→ EXERCISE MATERIAL:
----
/-- An installation fails a plan load check: LOAD_STATUS shows it while the context is in use (R133, R210). -/
def State.failPlan (s : State) (x code : Nat) : State :=
  let s := s.failInstall x code
  if (s.ctx x).state = .none then s else s.modCtx x (fun k => { k with loadStatus := code })

/-! ## Evaluation and binding (R171-R173, R197, R198) -/

/-- A spare that is taken into use is in service again. -/
def State.takeUp (s : State) (c e : Nat) : State := if (s.eng c e).state == .spare then s.engState c e .inService else s

/-- A block bound to an engine. -/
def State.bindBlock (s : State) (x bank : Nat) (n : Block) : State :=
  ((s.takeUp n.core n.eng).modEng n.core n.eng (fun g => { g with owner := some (x, bank, n.leng), chrysalis := true })).modCore n.core (fun k =>
    k.setMap bank (Tab.set (k.map bank) n.leng n.eng))

/-- The blocks of one core given its free engines, lowest first; a KEEP block takes the engine and the payload of the
imago's block. -/
def assignBlocks (c : Nat) (imago : List Block) : List Block → List Nat → List Block
  | [], _ => []
  | n :: t, free =>
    if n.keep then
      match imago.find? (fun m => m.core == c && m.leng == n.leng) with
      | some m => { n with core := c, eng := m.eng, started := true, verified := true, crc := m.crc, payload := m.payload } ::
          assignBlocks c imago t free
      | none => { n with core := c } :: assignBlocks c imago t free
    else { n with core := c, eng := free.headD 0 } :: assignBlocks c imago t free.tail

/-- All blocks of a bank given engines on the cores of their logical cores. -/
def State.assign (s : State) (cores : List Nat) (imago blocks : List Block) : List Block :=
  (List.range cores.length).flatMap (fun i =>
    let c := cores.getD i 0
    assignBlocks c imago (blocks.filter (fun n => n.lcore == i)) (s.freeEngines c))

/-- Core c has engines for n new blocks beside the 2 held; one with none to take lacks none (R198). -/
def State.hasRoom (s : State) (c n : Nat) : Bool := n == 0 || decide (n + 2 ≤ (s.freeEngines c).length)

/-- Every core has engines for its new blocks. -/
def State.installFits (s : State) (cores : List Nat) (blocks : List Block) : Bool :=
  (List.range cores.length).all (fun i => s.hasRoom (cores.getD i 0) (blocks.filter (fun n => n.lcore == i && !n.keep)).length)

/-- A load is placed, or fails with CTX_CAPACITY. -/
def State.evaluate (s : State) (x : Nat) : State :=
  let k := s.ctx x
  let b := k.bank 0
  match s.place k.sentinel k.groups b.lcores with
  | none => s.failPlan x resCapacity
  | some cs =>
    match s.allocSync k.sentinel cs b.lcores with
    | none => s.failPlan x resCapacity
    | some (d, h) =>
      if !s.enginesFit b.lcores cs then s.failPlan x resCapacity
      else
        let blocks := s.assign cs [] b.blocks
        let s := s.modCtx x (fun k => { (k.setBank 0 { b with blocks := blocks }) with
          cores := cs, peerLists := List.replicate cs.length [], dieBase := d.1, dieLen := d.2, hubBase := h.1, hubLen := h.2 })
        let s := (List.range cs.length).foldl (fun s i =>
          let c := cs.getD i 0
          (s.modCore c (fun q => { q with ctx := some x, lcore := i })).roleChange c) s
        let s := blocks.foldl (fun s n => s.bindBlock x 0 n) s
        { s with stage := { s.stage with evaluated := true } }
----
→ EXERCISE BRIEF:
Send back an exact copy of only the lines from the line with "let k := s.ctx x" up to and including the line with "let c := cs.getD i 0" in the data above.

→ RESULT:
  let k := s.ctx x
  let b := k.bank 0
  match s.place k.sentinel k.groups b.lcores with
  | none => s.failPlan x resCapacity
  | some cs =>
    match s.allocSync k.sentinel cs b.lcores with
    | none => s.failPlan x resCapacity
    | some (d, h) =>
      if !s.enginesFit b.lcores cs then s.failPlan x resCapacity
      else
        let blocks := s.assign cs [] b.blocks
        let s := s.modCtx x (fun k => { (k.setBank 0 { b with blocks := blocks }) with
          cores := cs, peerLists := List.replicate cs.length [], dieBase := d.1, dieLen := d.2, hubBase := h.1, hubLen := h.2 })
        let s := (List.range cs.length).foldl (fun s i =>
          let c := cs.getD i 0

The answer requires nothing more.